The patterns I’m describing assume a common architecture: you have some boxes in the front that have your traffic balanced between them, and some stuff behind them that’s not balanced. For the purposes of this discussion, it doesn’t matter if it’s one or more apps in the front, if you have a service tier, or what kind of data storage you use. Anything that’s redundant is going to be called distributed, and anything that’s not is going to be called central. You need some way to track user sessions, and the ability to detect disconnects within a few minutes. Some of these graphs also depend on a load balancer that’s configured to keep a single user session on the same distributed server.
This is how a healthy system should look. I’m showing two views, one broken into a couple regions, and another just showing the total within a shorter time span. It’ll be a lot easier to show these patterns on the zoomed in graph, so I’ll use that as a base line for the following examples.
I was surprised when I first saw the smooth wave-like pattern a connected user graph makes. These examples are a pure sine wave because it was easy to produce, but it’s pretty close to what I’ve seen on real systems. The waves might get a little higher and wider on weekends, but it’s always a smooth line when things are normal.
The numbers and data shown are totally fabricated, and do not represent any of the systems I’ve worked on. My focus here is on the disruptions to the lines.
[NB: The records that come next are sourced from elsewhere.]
-- ==== Sys2Proof/Certificates/Slice0/Obligations.lean ====
section
/-!
DEFINITION. The statements about the model, for the provers: one proposition each, with what it formalises.
-/
open Sys2Proof Sys2Proof.Machine

/-- Each computing instruction of a core, and each that moves, selects or reads a special register, completes with its result in
rd. A running core whose predicate holds executes ADD, SUB, AND, OR, XOR, SLL, SRL, SRA, MUL, MULHU, DIVU, REMU, MINU, MAXU,
MIN, MAX, POPC, CLZ, SATADD and SATSUB to a next state: rd holds what Table 14-6 gives (g0 stays 0), CKCLK rises by the
clocks of the table, the PC moves to the next word, and nothing else of the state changes. A running core whose predicate
holds executes ADDI, ANDI, ORI, XORI, SHI, MOVI, MOVK, SEL and MFS to a next state with rd as Table 14-5 gives it
(immediates sign-extended; MOVKh replaces bits 16h+15 to 16h; MFS reads Table 14-2), its clocks counted, the PC at the next
word and nothing else changed. (R317, R322, R333, Table 14-6, R320, Table 14-2) -/
def Obligations.ComputingInstructionsWriteRd : Prop :=
  ∀ (s : State) (k : Fin 9) (w : BitVec 32),
    let a := s.g k (gRa w)
    let b := s.g k (gRb w)
    let n := b.toNat % 64
    let c := s.gcore k
    let i := (w.extractLsb' 0 12).signExtend 64
    let h := fld w 5 0
    (CoreRuns s k w 0x100 → Computes (.add k w false) s k (gRd w) 1 (a + b)) ∧
    (CoreRuns s k w 0x101 → Computes (.sub k w false) s k (gRd w) 1 (a - b)) ∧
    (CoreRuns s k w 0x102 → Computes (.and_ k w false) s k (gRd w) 1 (a &&& b)) ∧
    (CoreRuns s k w 0x103 → Computes (.or_ k w false) s k (gRd w) 1 (a ||| b)) ∧
    (CoreRuns s k w 0x104 → Computes (.xor_ k w false) s k (gRd w) 1 (a ^^^ b)) ∧
    (CoreRuns s k w 0x105 → Computes (.sll k w false) s k (gRd w) 1 (a <<< n)) ∧
    (CoreRuns s k w 0x106 → Computes (.srl k w false) s k (gRd w) 1 (a >>> n)) ∧
    (CoreRuns s k w 0x107 → Computes (.sra k w false) s k (gRd w) 1 (BitVec.ofInt 64 (a.toInt / 2 ^ n))) ∧
    (CoreRuns s k w 0x108 → Computes (.mul k w false) s k (gRd w) 3 (BitVec.ofNat 64 (a.toNat * b.toNat))) ∧
    (CoreRuns s k w 0x109 → Computes (.mulhu k w false) s k (gRd w) 3 (BitVec.ofNat 64 (a.toNat * b.toNat / 2 ^ 64))) ∧
    (CoreRuns s k w 0x10A → Computes (.divu k w false) s k (gRd w) 34
      (if b.toNat = 0 then BitVec.allOnes 64 else BitVec.ofNat 64 (a.toNat / b.toNat))) ∧
    (CoreRuns s k w 0x10B → Computes (.remu k w false) s k (gRd w) 34
      (if b.toNat = 0 then a else BitVec.ofNat 64 (a.toNat % b.toNat))) ∧
    (CoreRuns s k w 0x10C → Computes (.minu k w false) s k (gRd w) 1 (BitVec.ofNat 64 (min a.toNat b.toNat))) ∧
    (CoreRuns s k w 0x10D → Computes (.maxu k w false) s k (gRd w) 1 (BitVec.ofNat 64 (max a.toNat b.toNat))) ∧
    (CoreRuns s k w 0x10E → Computes (.min k w false) s k (gRd w) 1 (BitVec.ofInt 64 (min a.toInt b.toInt))) ∧
    (CoreRuns s k w 0x10F → Computes (.max k w false) s k (gRd w) 1 (BitVec.ofInt 64 (max a.toInt b.toInt))) ∧
    (CoreRuns s k w 0x110 → Computes (.popc k w false) s k (gRd w) 1
      (BitVec.ofNat 64 ((List.range 64).filter fun i => a.getLsbD i).length)) ∧
    (CoreRuns s k w 0x111 → ∃ z, z ≤ 64 ∧ (∀ i, i < z → a.getLsbD (63 - i) = false) ∧ (z < 64 → a.getLsbD (63 - z) = true) ∧
      Computes (.clz k w false) s k (gRd w) 1 (BitVec.ofNat 64 z)) ∧
    (CoreRuns s k w 0x112 → Computes (.satadd k w false) s k (gRd w) 1 (BitVec.ofNat 64 (min (a.toNat + b.toNat) (2 ^ 64 - 1)))) ∧
    (CoreRuns s k w 0x113 → Computes (.satsub k w false) s k (gRd w) 1 (BitVec.ofNat 64 (a.toNat - b.toNat))) ∧
    (CoreRuns s k w 0x01 → Computes (.addi k w false) s k (gRd w) 1 (a + i)) ∧
    (CoreRuns s k w 0x02 → Computes (.andi k w false) s k (gRd w) 1 (a &&& i)) ∧
    (CoreRuns s k w 0x03 → Computes (.ori k w false) s k (gRd w) 1 (a ||| i)) ∧
    (CoreRuns s k w 0x04 → Computes (.xori k w false) s k (gRd w) 1 (a ^^^ i)) ∧
    (CoreRuns s k w 0x05 → Computes (.shi k w false) s k (gRd w) 1
      (match fld w 7 6 with
        | 0 => a <<< h
        | 1 => a >>> h
        | 2 => a.sshiftRight h
        | _ => (a >>> h) ||| (a <<< ((64 - h) % 64)))) ∧
    (CoreRuns s k w 0x06 → Computes (.movi k w false) s k (gRd w) 1 ((w.extractLsb' 0 17).signExtend 64)) ∧
    (CoreRuns s k w 0x07 → Computes (.movk k w false) s k (gRd w) 1
      (setFld (s.g k (gRd w)) (16 * (gOp w - 7) + 15) (16 * (gOp w - 7)) (fld w 15 0))) ∧
    (CoreRuns s k w 0x0E → Computes (.sel k w false) s k (gRd w) 1 (if c.flag (fld w 6 4) then a else s.g k (gRb w))) ∧
    (CoreRuns s k w 0x20 → Computes (.mfs k w false) s k (gRd w) 2 (BitVec.ofNat 64
      (match fld w 11 0 with
        | 0 => s.gtc
        | 1 => k.val + if c.host then 16 else 0
        | 2 => c.event
        | 3 => c.evarg
        | 4 => c.ckclk
        | _ => c.run)))

/-- CMP and CMPI, FOP, FENCE, BR, CALL and JR complete with the flag, link and PC the table gives. A running core whose
predicate holds executes a comparison (of rb or of the sign-extended immediate, signed and unsigned), a flag operation,
FENCE, BR, CALL and a JR to an aligned address to a next state: only the flag fd, or the link register, and the PC change as
Table 14-5 gives. (R317, R319, R322, R333) -/
def Obligations.FlagAndBranchInstructions : Prop :=
  ∀ (s : State) (k : Fin 9) (w : BitVec 32),
    let c := s.gcore k
    let next := c.pc + 4
    let target := (BitVec.ofNat 64 c.pc + (w.extractLsb' 0 22).signExtend 64 * 4).toNat
    let a := s.g k (fld w 15 11)
    let b := if gOp w = 0x0B then s.g k (fld w 10 6) else (w.extractLsb' 0 11).signExtend 64
    (CoreRuns s k w 0x0C → Does (.cmpi k w false) s fun t => CoreGoesOn s t k 1 next ∧
      WritesF s t k (fld w 21 19)
        (match fld w 18 16 with
          | 0 => decide (a = b)
          | 1 => decide (a ≠ b)
          | 2 => decide (a.toInt < b.toInt)
          | 3 => decide (a.toInt ≥ b.toInt)
          | 4 => decide (a.toNat < b.toNat)
          | 5 => decide (a.toNat ≥ b.toNat)
          | _ => decide (a &&& b ≠ 0))) ∧
    (CoreRuns s k w 0x0D → Does (.fop k w false) s fun t => CoreGoesOn s t k 1 next ∧
      WritesF s t k (fld w 21 19)
        (match fld w 12 11 with
          | 0 => c.flag (fld w 18 16) && c.flag (fld w 15 13)
          | 1 => c.flag (fld w 18 16) || c.flag (fld w 15 13)
          | 2 => xor (c.flag (fld w 18 16)) (c.flag (fld w 15 13))
          | _ => c.flag (fld w 18 16) && !c.flag (fld w 15 13))) ∧
    (CoreRuns s k w 0x18 → Does (.fence k w false) s fun t =>
      CoreGoesOn s t k 1 next ∧ (t.gcore k).g = c.g ∧ (t.gcore k).f = c.f) ∧
    (CoreRuns s k w 0x1C → Does (.br k w false) s fun t =>
      CoreGoesOn s t k 3 target ∧ (t.gcore k).g = c.g ∧ (t.gcore k).f = c.f) ∧
    (CoreRuns s k w 0x1D → Does (.call k w false) s fun t =>
      CoreGoesOn s t k 3 target ∧ WritesG s t k 31 (BitVec.ofNat 64 next)) ∧
    (CoreRuns s k w 0x1E → (s.g k (gRa w)).toNat % 4 = 0 → Does (.jr k w false) s fun t =>
      CoreGoesOn s t k 3 (s.g k (gRa w)).toNat ∧ WritesG s t k (gRd w) (BitVec.ofNat 64 next))
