theorem witness_LinkFlitsSent :
    ((fun (s : State) (g : Fin 16) => let e := (s.linkEnd g); let live := (s.pgMode g = 2 ∧ s.flag R.CF_STAT_DEVLOST =
      false); let slotOpen := (live ∧ s.lt g = 6 ∧ e.slot % 2048 ≠ 2047 ∧ e.slot < 16384); slotOpen ∧ e.nakDue = true)
      (((withLink awake 15 6).updEnd 15 fun e => { e with nakDue := true, slot := 16383 - 1 })) 15) ∧
    ((fun (s : State) (g : Fin 16) => let e := (s.linkEnd g); let live := (s.pgMode g = 2 ∧ s.flag R.CF_STAT_DEVLOST =
      false); let slotOpen := (live ∧ s.lt g = 6 ∧ e.slot % 2048 ≠ 2047 ∧ e.slot < 16384); slotOpen ∧ e.nakDue = true)
      (((withLink awake 15 6).updEnd 15 fun e => { e with nakDue := true })) 15) ∧
    ((fun (s : State) (g : Fin 16) (q : Nat) (f : KeptFlit) => let e := (s.linkEnd g); let live := (s.pgMode g = 2 ∧ s.flag
      R.CF_STAT_DEVLOST = false); let slotOpen := (live ∧ s.lt g = 6 ∧ e.slot % 2048 ≠ 2047 ∧ e.slot < 16384); slotOpen ∧
      e.nakDue = false ∧ e.replayAt = some q ∧ e.buf.find? (fun x => x.seq == q) = some f)
      (((withLink awake 15 6).updEnd 15 fun e => { e with replayAt := some 9, buf := [{ seq := 8, msgs := [], prc := 0, pwc := 0 }, { seq := 9, msgs := [], prc := 1, pwc := 2 }] })) 15 9 ({ seq := 9, msgs := [], prc := 1, pwc := 2 }))
      ∧
    ((fun (s : State) (g : Fin 16) => let e := (s.linkEnd g); let d := (s.peerDev g); let live := (s.pgMode g = 2 ∧ s.flag
      R.CF_STAT_DEVLOST = false); let slotOpen := (live ∧ s.lt g = 6 ∧ e.slot % 2048 ≠ 2047 ∧ e.slot < 16384); slotOpen ∧
      e.nakDue = false ∧ e.replayAt = none ∧ s.link.outq.get d = [] ∧ s.link.pret.get (2 * d) = 0 ∧ s.link.pret.get (2 * d +
      1) = 0) ((withLink awake 15 6)) 15) ∧
    ((fun (s : State) (g : Fin 16) => let e := (s.linkEnd g); e.slot % 2048 = 2047)
      (((withLink awake 15 6).updEnd 15 fun e => { e with slot := 2047 })) 15) ∧
    ((fun (s : State) (g : Fin 16) => let e := (s.linkEnd g); e.slot % 2048 = 2047)
      (((withLink awake 15 6).updEnd 15 fun e => { e with slot := 16383 })) 15) ∧
    ((fun (s : State) (g : Fin 16) => let e := (s.linkEnd g); let live := (s.pgMode g = 2 ∧ s.flag R.CF_STAT_DEVLOST =
      false); live ∧ ((s.lt g = 5 ∨ s.lt g = 6)) ∧ e.slot % 2048 = 2047)
      (((withLink awake 15 6).updEnd 15 fun e => { e with slot := 2047 })) 15) ∧
    ((fun (s : State) (g : Fin 16) => let e := (s.linkEnd g); let live := (s.pgMode g = 2 ∧ s.flag R.CF_STAT_DEVLOST =
      false); live ∧ ((s.lt g = 5 ∨ s.lt g = 6)) ∧ e.slot % 2048 = 2047)
      (((withLink awake 15 5).updEnd 15 fun e => { e with slot := 16383 })) 15) ∧
    ((fun (s : State) (g : Fin 16) => let e := (s.linkEnd g); e.slot % 2048 ≠ 2047)
      (((withLink awake 15 6).updEnd 15 fun e => { e with slot := 2048 })) 15) ∧
    ((fun (s : State) (g : Fin 16) => let e := (s.linkEnd g); let live := (s.pgMode g = 2 ∧ s.flag R.CF_STAT_DEVLOST =
      false); let due := ((s.lt g = 4 ∨ s.lt g = 5 ∨ s.lt g = 6) ∧ (s.lt g = 4 ∨ 16384 ≤ e.slot)); live ∧ due)
      ((withLink awake 15 4)) 15) ∧
    ((fun (s : State) (g : Fin 16) => let e := (s.linkEnd g); let live := (s.pgMode g = 2 ∧ s.flag R.CF_STAT_DEVLOST =
      false); let due := ((s.lt g = 4 ∨ s.lt g = 5 ∨ s.lt g = 6) ∧ (s.lt g = 4 ∨ 16384 ≤ e.slot)); live ∧ due)
      (((withLink awake 15 6).updEnd 15 fun e => { e with slot := 16384 })) 15) ∧
    ((fun (s : State) (g : Fin 16) => let e := (s.linkEnd g); let due := ((s.lt g = 4 ∨ s.lt g = 5 ∨ s.lt g = 6) ∧ (s.lt g =
      4 ∨ 16384 ≤ e.slot)); ¬ due) (((withLink awake 15 6).updEnd 15 fun e => { e with slot := 16383 })) 15) ∧
    ((fun (s : State) (g : Fin 16) => let e := (s.linkEnd g); let due := ((s.lt g = 4 ∨ s.lt g = 5 ∨ s.lt g = 6) ∧ (s.lt g =
      4 ∨ 16384 ≤ e.slot)); ¬ due) ((withLink awake 15 3)) 15) ∧
    ((fun (s : State) => s.flag R.CF_STAT_DEVLOST = true) ((withLink (put awake R.CF_STAT_DEVLOST 1) 15 6))) ∧
    ((fun (s : State) (g : Fin 16) => let e := (s.linkEnd g); e.rwait = true)
      (((withLink awake 15 6).updEnd 15 fun e => { e with rwait := true })) 15) ∧
    ((fun (s : State) (g : Fin 16) => let e := (s.linkEnd g); e.rwait = false) ((withLink awake 15 6)) 15) := by
  refine ⟨?_, ?_, ?_, ?_, ?_, ?_, ?_, ?_, ?_, ?_, ?_, ?_, ?_, ?_, ?_, ?_⟩ <;> (try dsimp only) <;> decide +kernel
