-- ==== Sys2Proof/Word.lean ====
section
/-! DEFINITION. The machine word: every register, command word and memory word is 32 bits, bit 0 the least
significant (00_scope R13). -/

namespace Sys2Proof

/-- A 32-bit word (00_scope R13; `WORD` of R5). -/
abbrev Word := BitVec 32

end Sys2Proof
end

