-- ==== Sys2Proof/Machine/Operands.lean ====
section
/-! DEFINITION. Buffer values (00_scope R14), the source buffer value of a state and its check (10_state R36,
20_memory R62), result shapes (20_memory R67), and the last three stages of `Exec` with COMPLETE
(60_exceptions R186, 20_memory R66). -/

namespace Sys2Proof.Machine

/-- The sample format (10_state R30). -/
inductive Format where
  | u8
  | ym
deriving DecidableEq, Repr

/-- The channel order (10_state R31). -/
inductive ChannelOrder where
  | rgb
  | bgr
deriving DecidableEq, Repr

/-- The code of a format in bit 2 of a configuration word (10_state R27, R30). -/
def Format.code : Format → Nat
  | .u8 => 0
  | .ym => 1

/-- `scale(fmt)`: raw units per unit of value (00_scope R14). -/
def Format.scale : Format → Nat
  | .u8 => 1
  | .ym => 1000

/-- The code of a channel order in bit 3 of a configuration word (10_state R27, R31). -/
def ChannelOrder.code : ChannelOrder → Nat
  | .rgb => 0
  | .bgr => 1

/-- The depth field of a configuration word, bits 1:0 (10_state R27). -/
def cfgDepth (cfg : Word) : Nat := bits cfg 1 0

/-- The format field of a configuration word, bit 2 (10_state R27, R30). -/
def cfgFormat (cfg : Word) : Format := if bits cfg 2 2 = 0 then .u8 else .ym

/-- The channel order field of a configuration word, bit 3 (10_state R27, R31). -/
def cfgOrder (cfg : Word) : ChannelOrder := if bits cfg 3 3 = 0 then .rgb else .bgr

/-- The reserved field of a configuration word, bits 31:4 (10_state R27). -/
def cfgReserved (cfg : Word) : Nat := bits cfg 31 4

/-- The configuration word of a buffer: `d + 4 · code(fmt) + 8 · code(chord)` (20_memory R66). -/
def cfgOf (d : Nat) (fmt : Format) (chord : ChannelOrder) : Word := zext32 (d + 4 * fmt.code + 8 * chord.code)

/-- A buffer value (00_scope R14): height, width, depth, format, channel order and the raw samples, row-major. -/
structure Buffer where
  h     : Nat
  w     : Nat
  d     : Nat
  fmt   : Format
  chord : ChannelOrder
  raw   : List Nat
deriving DecidableEq, Repr

/-- `size(B) = h · w · d` (00_scope R14). -/
def Buffer.size (B : Buffer) : Nat := B.h * B.w * B.d

/-- The index of a sample: `(y · w + x) · d + c` (00_scope R14, 20_memory R65). -/
def sampleIndex (w d y x c : Nat) : Nat := (y * w + x) * d + c

/-- `B[y, x, c]`, the raw sample of row `y`, column `x`, channel `c` (00_scope R14). -/
def Buffer.sample (B : Buffer) (y x c : Nat) : Nat := B.raw.getD (sampleIndex B.w B.d y x c) 0

/-- `val(B, y, x, c)`, the value of a sample (00_scope R14). -/
def Buffer.val (B : Buffer) (y x c : Nat) : ℚ := (B.sample y x c : ℚ) / (B.fmt.scale : ℚ)

/-- The buffer whose sample `[y, x, c]` is `f y x c`: the pseudocode's loops over rows, columns and channels. -/
def Buffer.tabulate (h w d : Nat) (fmt : Format) (chord : ChannelOrder) (f : Nat → Nat → Nat → Nat) : Buffer where
  h     := h
  w     := w
  d     := d
  fmt   := fmt
  chord := chord
  raw   := (List.range (h * w * d)).map fun k => f (k / (w * d)) (k / d % w) (k % d)

/-- A well-formed buffer value: legal depth and format, not empty, `size` raw samples, each within its format's range
(the tests of 20_memory R62 that a value can fail, and the result clause of R67). -/
def Buffer.wellFormed (B : Buffer) : Bool :=
  (B.d == 1 || B.d == 3)
  && decide (1 ≤ B.h) && decide (1 ≤ B.w)
  && !(B.fmt == .ym && B.d == 3)
  && B.raw.length == B.size
  && B.raw.all fun r => decide (r ≤ 255 * B.fmt.scale)

/-- The number of samples of the source buffer, `SRC_H · SRC_W · d`, in ℤ without wrap (20_memory R62). -/
def sourceSize (s : State) : Nat := s.srcH.toNat * s.srcW.toNat * cfgDepth s.srcCfg

/-- Tests (1) to (5) of 20_memory R62: they read registers only. -/
def descriptorOk (s : State) : Bool :=
  cfgReserved s.srcCfg == 0
  && (cfgDepth s.srcCfg == 1 || cfgDepth s.srcCfg == 3)
  && decide (1 ≤ s.srcH.toNat) && decide (1 ≤ s.srcW.toNat)
  && !(cfgFormat s.srcCfg == .ym && cfgDepth s.srcCfg == 3)
  && decide (sourceSize s ≤ s.config.params.srcCap)

/-- Test (6) of 20_memory R62: every raw sample inside the buffer is within its format's range. -/
def samplesOk (s : State) : Bool :=
  (List.range (sourceSize s)).all fun k => decide ((srcWord s k).toNat ≤ 255 * (cfgFormat s.srcCfg).scale)

/-- `WellFormed(state)` (20_memory R62), tested in the spec's order. -/
def sourceOk (s : State) : Bool := descriptorOk s && samplesOk s

/-- The source buffer value of a state (10_state R36). -/
def sourceBuffer (s : State) : Buffer where
  h     := s.srcH.toNat
  w     := s.srcW.toNat
  d     := cfgDepth s.srcCfg
  fmt   := cfgFormat s.srcCfg
  chord := cfgOrder s.srcCfg
  raw   := (List.range (sourceSize s)).map fun k => (srcWord s k).toNat

/-- The destination buffer value of a state (10_state R36). -/
def destBuffer (s : State) : Buffer where
  h     := s.dstH.toNat
  w     := s.dstW.toNat
  d     := cfgDepth s.dstCfg
  fmt   := cfgFormat s.dstCfg
  chord := cfgOrder s.dstCfg
  raw   := (List.range (s.dstH.toNat * s.dstW.toNat * cfgDepth s.dstCfg)).map fun k => (dstWord s k).toNat

/-- A result shape `(h', w', d')` (20_memory R67). -/
structure Shape where
  h : Nat
  w : Nat
  d : Nat
deriving DecidableEq, Repr

/-- The number of samples of a result. -/
def Shape.size (p : Shape) : Nat := p.h * p.w * p.d

/-- The shape of a buffer. -/
def Buffer.shape (B : Buffer) : Shape := ⟨B.h, B.w, B.d⟩

/-- `h`, `w`, 1: `grayscale`, `adjust` (20_memory R67). -/
def Shape.toGray (p : Shape) : Shape := ⟨p.h, p.w, 1⟩

/-- `3·h`, `3·w`, 1: `halftone` (20_memory R67). -/
def Shape.tripled (p : Shape) : Shape := ⟨3 * p.h, 3 * p.w, 1⟩

/-- `h`, `w`, `d`: the kernel operations, `rot180`, the flips, `negate` (20_memory R67). -/
def Shape.same (p : Shape) : Shape := p

/-- `w`, `h`, `d`: `rot90`, `rotm90` (20_memory R67). -/
def Shape.turned (p : Shape) : Shape := ⟨p.w, p.h, p.d⟩

/-- `ceil(h / 2)`, `ceil(w / 2)`, `d`: `downscale` (20_memory R67, 45 R166). -/
def Shape.halved (p : Shape) : Shape := ⟨(p.h + 1) / 2, (p.w + 1) / 2, p.d⟩

/-- Stages 2 to 4 of `Exec` (60_exceptions R186): the source check, the size check on the result shape, then the
operation's own function. -/
def evalOperation (resultShape : Shape → Shape) (f : Config → Buffer → Except ErrorKind Buffer) (s : State) :
    Except ErrorKind Buffer :=
  if !sourceOk s then .error .shape
  else if (resultShape (sourceBuffer s).shape).size > s.config.params.dstCap then .error .shape
  else f s.config (sourceBuffer s)

/-- COMPLETE with `Ok(B)` (20_memory R66): the destination descriptor, words `0 .. size(B) − 1` of `DST`, BUSY and
DONE. -/
def completeOk (B : Buffer) (s : State) : State :=
  { s with
    dstH   := zext32 B.h
    dstW   := zext32 B.w
    dstCfg := cfgOf B.d B.fmt B.chord
    dst    := s.dst.writeRun 0 (B.raw.map zext32)
    status := okStatus s.status }

/-- COMPLETE (20_memory R66) with the result of `Exec`. -/
def complete (result : Except ErrorKind Buffer) (s : State) : State :=
  match result with
  | .ok B => completeOk B s
  | .error e => completeErr e s

/-- The shared form of every operation's meaning: evaluate stages 2 to 4, then COMPLETE. -/
def runOperation (resultShape : Shape → Shape) (f : Config → Buffer → Except ErrorKind Buffer) (s : State) :
    Host.Outcome State Fault Refusal :=
  .next (complete (evalOperation resultShape f s) s)

end Sys2Proof.Machine
end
I have observed all of the patterns I’m showing in real production environments, some of them numerous times.
This is the worst case for a server system, and as you can see, the results are drastic. You can tell it’s a central component because the number of connected users drops very close to zero. You’ll also note that I show the connected users shooting back above the norm. This happens when users try to reconnect once or multiple times when the system becomes unresponsive. This is a pattern you will notice during most malfunctions.
This is a much more common occurrence in a server system; a server starts to malfunction without losing the ability to respond to network traffic. The load balancer doesn’t detect a failure, but users have serious trouble using the app. You will see a serious fluctuation in the graph as users start disconnecting and reconnecting, slowly getting pushed to new working servers. This is one of the reasons why it’s important to have sticky sessions on your load balancer.
When one of your distributed servers fails outright, you see a much more sudden gouge, but proportional to the number of servers you have. The graph returns to normal fairly quickly once the load balancer detects the bad server, and users finish logging back in.
Performance limits can be distinguished because they get worse as the number of connecting users increases. This example shows a hard wall, but the severity you observe will depend on how your system is breaking down. The key indicator is the subtle twitching that gets progressively worse as the pressure builds. The deep downward spikes occur as various parts of the system start throwing large quantities of errors.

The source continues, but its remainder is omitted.